All right then, Britain has its first hung parliament for decades. Gordon Brown failed in his last-minute attempts to convince Britons, Dave Cameron’s party got bailed out by Nick Clegg’s Liberal Democrats and on May 12th all the doubts and worries of last week seemed sorted. Nick Clegg decided to compromise with the Tories, possibly sacrificing some of those values which in paper seemed so antithetical, and did so in the name of the country’s desperate need of stability at home and abroad.

And now for something completely different: there are roughly 6000 foreign students in this campus. I myself am one of the 6000 people who on May 6th did not queue outside Ramphal. So half way through BBC election night special, after a few shots of coffee and a dozen cups of tea, I asked myself a very simple question: what am I doing?

Why should I care about what happens to Britain? What benefits do I get from knowing whether or not Clegg will lose his reputation, whether or not I will see Dave Cameron’s face in Number Ten until (and beyond) my graduation day? (for the record – I shut down my computer and went to bed a few minutes after that moment of enlightenment).

Anyways, there are a number of things pointing as to why I should, to say the least, pay some attention to the whole business. First of all, I am a foreign student living in this country. Its decisions, its major changes, will affect my life as much as anyone else’s.

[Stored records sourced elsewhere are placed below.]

/-- The moves that use a key, their ranges in scratch and their key charged: key derivation, counter mode, CMAC, and
GCM with its tag beside the text. It rests on choices of the model too (log entries 23 and 44). -/
def Obligations.MoveCrypto : Prop :=
  ∀ (s u : State) (e : Fin 4) (d a b : Fin 16) (c : Fin 4) (imm : Word32) (x : Engine) (v : Invocation)
    (m : MoveFields) (p n o : Nat) (key : Bytes),
    p = (x.reg a).toNat → n = (x.reg b).toNat → o = imm.toNat % 65536 → (n = 0 ∨ p + n ≤ 16384) →
    (s.AtMove e (.moveKdf e a b c imm) x v m → moveKey s x v (immKey imm) n false = .ok (key, u) →
      exec (.moveKdf e a b c imm) s = .next (u.movedTo e
        { x with keys := tset none x.keys c (some (kdfCmac key (x.bytes p n))) } v (x.pc + 1)
          (x.units + moveCost m x))) ∧
    (s.AtMove e (.moveCtr e d a b imm) x v m → moveKey s x v (immKey imm) n false = .ok (key, u) →
      o + 16 ≤ 16384 → beNat ((x.bytes o 16).drop 12) + blocksOf n ≤ 2 ^ 32 →
      exec (.moveCtr e d a b imm) s = .next (u.movedTo e
        (((x.put p (ctrX key (x.bytes o 16) 32 0 (x.bytes p n))).put o (ctrAdd (x.bytes o 16) 32 (blocksOf n))).setReg
          d (BitVec.ofNat 64 n)) v (x.pc + 1) (x.units + moveCost m x))) ∧
    (s.AtMove e (.moveCmac e d a b imm) x v m → moveKey s x v (immKey imm) n false = .ok (key, u) →
      o + 16 ≤ 16384 →
      exec (.moveCmac e d a b imm) s = .next (u.movedTo e ((x.put o (cmac key (x.bytes p n))).setReg d 16) v (x.pc + 1)
        (x.units + moveCost m x))) ∧
    (s.AtMove e (.moveGcms e d a b imm) x v m → moveKey s x v (immKey imm) n true = .ok (key, u) →
      o + 12 ≤ 16384 → p + n + 16 ≤ 16384 →
      exec (.moveGcms e d a b imm) s = .next (u.movedTo e
        ((x.put p (gcmX key (x.bytes o 12) 0 (x.bytes p n) ++
          gcmTag key (x.bytes o 12) [] (gcmX key (x.bytes o 12) 0 (x.bytes p n)))).setReg d
            (BitVec.ofNat 64 (n + 16))) v (x.pc + 1) (x.units + moveCost m x))) ∧
    (s.AtMove e (.moveGcmo e d a b imm none) x v m → moveKey s x v (immKey imm) n false = .ok (key, u) →
      o + 12 ≤ 16384 → 16 ≤ n →
      ∀ ct ok, ct = x.bytes p (n - 16) →
      ok = decide (gcmTag key (x.bytes o 12) [] ct = x.bytes (p + (n - 16)) 16) →
      exec (.moveGcmo e d a b imm none) s = .next (u.movedTo e
        ((x.put p (if ok then gcmX key (x.bytes o 12) 0 ct else zeros (n - 16))).setReg d
          (if ok then 0x3CC3 else 0xC33C)) v (x.pc + 1) (x.units + moveCost m x)))
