-- ==== Sys2Proof/Laws/Access.lean ====
section
/-!
SUPPORT. What the shared entry points do once their guards pass: a move that an engine stands at, a write to a register
of the PF or of a ring, a message of the mailbox.
-/

namespace Sys2Proof.Machine

/-- A move that its engine stands at, and can pay, acts. -/
theorem runMove_at {s : State} {e : Fin 4} {i : Instr} {x : Engine} {v : Invocation} {m : MoveFields}
    (h : s.AtMove e i x v m) (act : State → Engine → Invocation → MoveRes) :
    s.runMove e i act = match act s x v with
      | .go t y => t.movedTo e y v (x.pc + 1) (x.units + moveCost m x)
      | .jump t y dst => t.movedTo e y v dst (x.units + moveCost m x)
      | .bad t code => (t.faultRun e x code 0).onward
      | .ret verdict a n =>
        if verdict ≠ 0 then (s.faultRun e x 0x01 verdict).onward
        else (s.acceptRun e { x with units := x.units + moveCost m x } a n).onward := by
  obtain ⟨h1, h2, h3, h4, h5, h6⟩ := h
  unfold State.runMove
  simp only [h1, h2, h4]
  rw [if_neg (by simp [h3, h5]), if_neg (by omega)]
  all_goals rfl

/-- A write by the PF to a register that the stage does not bar acts. -/
theorem pfWrite_pf {s : State} {a : Nat} (act : State → State) (h : 3 ≤ s.start.stage) (b : s.stageBars a = false) :
    s.pfWrite 0 a act = act s := by
  unfold State.pfWrite
  rw [if_neg (by simp [State.fnExists]; omega), if_neg (by simp), if_neg (by simp [b])]

/-- From a VF it is a violation. -/
theorem pfWrite_vf {s : State} {f a : Nat} (act : State → State) (h : 3 ≤ s.start.stage) (b : f ≠ 0)
    (x : s.fnExists f = true) : s.pfWrite f a act = s.violation 1 f true a := by
  unfold State.pfWrite
  rw [if_neg (by simp [x]; omega), if_pos b]

/-- A write to a ring's registers by the PF or the ring's own function acts. -/
theorem ringWrite_own {s : State} {f r : Nat} (act : State → State) (h : 3 ≤ s.start.stage)
    (b : f = 0 ∨ fnOf r = f) (x : s.fnExists f = true) : s.ringWrite f r act = act s := by
  unfold State.ringWrite
  rw [if_neg (by simp [x]; omega), if_neg (by omega)]

/-- A mailbox object of at most 65,536 bytes, with the link out of reset and the mailbox not Busy, is answered. -/
theorem doe_taken {s : State} {q : DoeReq} (act : State → State) (h : 3 ≤ s.start.stage) (p : s.link.perst = false)
    (b : s.link.doeBusy = false) (l : q.len ≤ 65536) : s.doe q act = act s := by
  unfold State.doe
  rw [if_neg (by simp [p]; omega), if_neg (by omega), if_neg (by simp [b])]

/-- So is an SPDM request, which is counted. -/
theorem spdm_taken {s : State} {q : DoeReq} (act : State → State) (h : 3 ≤ s.start.stage)
    (p : s.link.perst = false) (b : s.link.doeBusy = false) (l : q.len ≤ 65536) :
    s.spdm q act = act (s.bump 24 6 1) :=
  doe_taken _ h p b l

end Sys2Proof.Machine
end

Second, coming from a seemingly democratic country, I should also be amazed at the workings of another democracy and show some enthusiasm to its people’s decision. But these are all simple points which can be dealt with quickly. Problems arise when you widen your spectrum and start considering the political entanglements Britain is a part of.

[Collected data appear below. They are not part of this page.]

/-! `modSlot` -/

@[simp] theorem State.modSlot_pending (s : State) (i : Nat) (f : KeySlot → KeySlot) :
    (s.modSlot i f).pending = s.pending := rfl
@[simp] theorem State.modSlot_free (s : State) (i : Nat) (f : KeySlot → KeySlot) : (s.modSlot i f).free = s.free := rfl
@[simp] theorem State.modSlot_tick (s : State) (i : Nat) (f : KeySlot → KeySlot) : (s.modSlot i f).tick = s.tick := rfl
@[simp] theorem State.modSlot_hostMem (s : State) (i : Nat) (f : KeySlot → KeySlot) :
    (s.modSlot i f).hostMem = s.hostMem := rfl
@[simp] theorem State.modSlot_rings (s : State) (i : Nat) (f : KeySlot → KeySlot) :
    (s.modSlot i f).rings = s.rings := rfl
@[simp] theorem State.modSlot_fns (s : State) (i : Nat) (f : KeySlot → KeySlot) : (s.modSlot i f).fns = s.fns := rfl
@[simp] theorem State.modSlot_hif (s : State) (i : Nat) (f : KeySlot → KeySlot) : (s.modSlot i f).hif = s.hif := rfl
@[simp] theorem State.modSlot_link (s : State) (i : Nat) (f : KeySlot → KeySlot) : (s.modSlot i f).link = s.link := rfl
@[simp] theorem State.modSlot_facets (s : State) (i : Nat) (f : KeySlot → KeySlot) :
    (s.modSlot i f).facets = s.facets := rfl
@[simp] theorem State.modSlot_hallmarks (s : State) (i : Nat) (f : KeySlot → KeySlot) :
    (s.modSlot i f).hallmarks = s.hallmarks := rfl
@[simp] theorem State.modSlot_marks (s : State) (i : Nat) (f : KeySlot → KeySlot) :
    (s.modSlot i f).marks = s.marks := rfl
@[simp] theorem State.modSlot_nextMark (s : State) (i : Nat) (f : KeySlot → KeySlot) :
    (s.modSlot i f).nextMark = s.nextMark := rfl
@[simp] theorem State.modSlot_extends_ (s : State) (i : Nat) (f : KeySlot → KeySlot) :
    (s.modSlot i f).extends_ = s.extends_ := rfl
@[simp] theorem State.modSlot_signet (s : State) (i : Nat) (f : KeySlot → KeySlot) :
    (s.modSlot i f).signet = s.signet := rfl
@[simp] theorem State.modSlot_vault (s : State) (i : Nat) (f : KeySlot → KeySlot) :
    (s.modSlot i f).vault = s.vault := rfl
@[simp] theorem State.modSlot_vlt (s : State) (i : Nat) (f : KeySlot → KeySlot) : (s.modSlot i f).vlt = s.vlt := rfl
@[simp] theorem State.modSlot_pip (s : State) (i : Nat) (f : KeySlot → KeySlot) : (s.modSlot i f).pip = s.pip := rfl
@[simp] theorem State.modSlot_streams (s : State) (i : Nat) (f : KeySlot → KeySlot) :
    (s.modSlot i f).streams = s.streams := rfl
@[simp] theorem State.modSlot_strands (s : State) (i : Nat) (f : KeySlot → KeySlot) :
    (s.modSlot i f).strands = s.strands := rfl
@[simp] theorem State.modSlot_applets (s : State) (i : Nat) (f : KeySlot → KeySlot) :
    (s.modSlot i f).applets = s.applets := rfl
@[simp] theorem State.modSlot_crowns (s : State) (i : Nat) (f : KeySlot → KeySlot) :
    (s.modSlot i f).crowns = s.crowns := rfl
@[simp] theorem State.modSlot_tamper (s : State) (i : Nat) (f : KeySlot → KeySlot) :
    (s.modSlot i f).tamper = s.tamper := rfl
@[simp] theorem State.modSlot_battery (s : State) (i : Nat) (f : KeySlot → KeySlot) :
    (s.modSlot i f).battery = s.battery := rfl
@[simp] theorem State.modSlot_life (s : State) (i : Nat) (f : KeySlot → KeySlot) : (s.modSlot i f).life = s.life := rfl
@[simp] theorem State.modSlot_nvm (s : State) (i : Nat) (f : KeySlot → KeySlot) : (s.modSlot i f).nvm = s.nvm := rfl
@[simp] theorem State.modSlot_cards (s : State) (i : Nat) (f : KeySlot → KeySlot) :
    (s.modSlot i f).cards = s.cards := rfl
@[simp] theorem State.modSlot_start (s : State) (i : Nat) (f : KeySlot → KeySlot) :
    (s.modSlot i f).start = s.start := rfl
@[simp] theorem State.modSlot_snp (s : State) (i : Nat) (f : KeySlot → KeySlot) : (s.modSlot i f).snp = s.snp := rfl
@[simp] theorem State.modSlot_viol (s : State) (i : Nat) (f : KeySlot → KeySlot) : (s.modSlot i f).viol = s.viol := rfl
@[simp] theorem State.modSlot_fctRegs (s : State) (i : Nat) (f : KeySlot → KeySlot) :
    (s.modSlot i f).fctRegs = s.fctRegs := rfl
@[simp] theorem State.modSlot_clus (s : State) (i : Nat) (f : KeySlot → KeySlot) : (s.modSlot i f).clus = s.clus := rfl
@[simp] theorem State.modSlot_glb (s : State) (i : Nat) (f : KeySlot → KeySlot) : (s.modSlot i f).glb = s.glb := rfl
@[simp] theorem State.modSlot_out (s : State) (i : Nat) (f : KeySlot → KeySlot) : (s.modSlot i f).out = s.out := rfl

/-! `setIde` -/

@[simp] theorem State.setIde_pending (s : State) (i : Nat) (x : IdeStream) : (s.setIde i x).pending = s.pending := rfl
@[simp] theorem State.setIde_free (s : State) (i : Nat) (x : IdeStream) : (s.setIde i x).free = s.free := rfl
@[simp] theorem State.setIde_tick (s : State) (i : Nat) (x : IdeStream) : (s.setIde i x).tick = s.tick := rfl
@[simp] theorem State.setIde_hostMem (s : State) (i : Nat) (x : IdeStream) : (s.setIde i x).hostMem = s.hostMem := rfl
@[simp] theorem State.setIde_rings (s : State) (i : Nat) (x : IdeStream) : (s.setIde i x).rings = s.rings := rfl
@[simp] theorem State.setIde_fns (s : State) (i : Nat) (x : IdeStream) : (s.setIde i x).fns = s.fns := rfl
@[simp] theorem State.setIde_hif (s : State) (i : Nat) (x : IdeStream) : (s.setIde i x).hif = s.hif := rfl
@[simp] theorem State.setIde_keys (s : State) (i : Nat) (x : IdeStream) : (s.setIde i x).keys = s.keys := rfl
@[simp] theorem State.setIde_facets (s : State) (i : Nat) (x : IdeStream) : (s.setIde i x).facets = s.facets := rfl
@[simp] theorem State.setIde_hallmarks (s : State) (i : Nat) (x : IdeStream) :
    (s.setIde i x).hallmarks = s.hallmarks := rfl
@[simp] theorem State.setIde_marks (s : State) (i : Nat) (x : IdeStream) : (s.setIde i x).marks = s.marks := rfl
@[simp] theorem State.setIde_nextMark (s : State) (i : Nat) (x : IdeStream) :
    (s.setIde i x).nextMark = s.nextMark := rfl
@[simp] theorem State.setIde_extends_ (s : State) (i : Nat) (x : IdeStream) :
    (s.setIde i x).extends_ = s.extends_ := rfl
@[simp] theorem State.setIde_signet (s : State) (i : Nat) (x : IdeStream) : (s.setIde i x).signet = s.signet := rfl
@[simp] theorem State.setIde_vault (s : State) (i : Nat) (x : IdeStream) : (s.setIde i x).vault = s.vault := rfl
@[simp] theorem State.setIde_vlt (s : State) (i : Nat) (x : IdeStream) : (s.setIde i x).vlt = s.vlt := rfl
@[simp] theorem State.setIde_pip (s : State) (i : Nat) (x : IdeStream) : (s.setIde i x).pip = s.pip := rfl
@[simp] theorem State.setIde_streams (s : State) (i : Nat) (x : IdeStream) : (s.setIde i x).streams = s.streams := rfl
@[simp] theorem State.setIde_strands (s : State) (i : Nat) (x : IdeStream) : (s.setIde i x).strands = s.strands := rfl
@[simp] theorem State.setIde_applets (s : State) (i : Nat) (x : IdeStream) : (s.setIde i x).applets = s.applets := rfl
@[simp] theorem State.setIde_crowns (s : State) (i : Nat) (x : IdeStream) : (s.setIde i x).crowns = s.crowns := rfl
@[simp] theorem State.setIde_tamper (s : State) (i : Nat) (x : IdeStream) : (s.setIde i x).tamper = s.tamper := rfl
@[simp] theorem State.setIde_battery (s : State) (i : Nat) (x : IdeStream) : (s.setIde i x).battery = s.battery := rfl
@[simp] theorem State.setIde_life (s : State) (i : Nat) (x : IdeStream) : (s.setIde i x).life = s.life := rfl
@[simp] theorem State.setIde_nvm (s : State) (i : Nat) (x : IdeStream) : (s.setIde i x).nvm = s.nvm := rfl
@[simp] theorem State.setIde_cards (s : State) (i : Nat) (x : IdeStream) : (s.setIde i x).cards = s.cards := rfl
@[simp] theorem State.setIde_start (s : State) (i : Nat) (x : IdeStream) : (s.setIde i x).start = s.start := rfl
@[simp] theorem State.setIde_snp (s : State) (i : Nat) (x : IdeStream) : (s.setIde i x).snp = s.snp := rfl
@[simp] theorem State.setIde_viol (s : State) (i : Nat) (x : IdeStream) : (s.setIde i x).viol = s.viol := rfl
@[simp] theorem State.setIde_fctRegs (s : State) (i : Nat) (x : IdeStream) : (s.setIde i x).fctRegs = s.fctRegs := rfl
@[simp] theorem State.setIde_clus (s : State) (i : Nat) (x : IdeStream) : (s.setIde i x).clus = s.clus := rfl
@[simp] theorem State.setIde_glb (s : State) (i : Nat) (x : IdeStream) : (s.setIde i x).glb = s.glb := rfl
@[simp] theorem State.setIde_out (s : State) (i : Nat) (x : IdeStream) : (s.setIde i x).out = s.out := rfl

Being European I always regarded the EU as an Eden-like place where people from Latvia to Portugal could come around, sit down and discuss how amazing the continent is and how bright the future looks for the next generations. Events in Athens now point at radically different scenarios. Not only do we seem to have lost that sense of “Europeness” which should glue us together and lead us to our common aim of fraternity – we also seem to have lost faith in our currency, our role in global politics and, ultimately, our raison d’être .

Okay, but where does Britain come into the picture? It is recent news that the UK shall not contribute to the € 750 billion bill to bail out Greece and give stability to the euro. Mr Brown, in his last days of his mandate, said he would not be willing to do so, and William Hague, UK’s future foreign minister, has already written to Mr Cameron his suggestions for UK-EU relations in the years to come. Mr Hague says he is firmly against any further step towards integration, and points that the elections results have changed the way the UK regards the EU.

What does that mean? Quite simply, deal with your problems yourself. Should Britain return to its pre-WWI policy of splendid isolation, the EU would lose one of its biggest allies. If the EU’s aim, to quote France’s former president Mr Chirac, is that of providing a counter-pole to US might, then the Union would require every single one of its member, especially one as powerful as the UK.

Politics shapes my life as well as yours. This applies to those who voted and those who did not. Even to those who queued outside Ramphal and those who got up the next morning to people crying, laughing, cheering, and saw no good reason to care.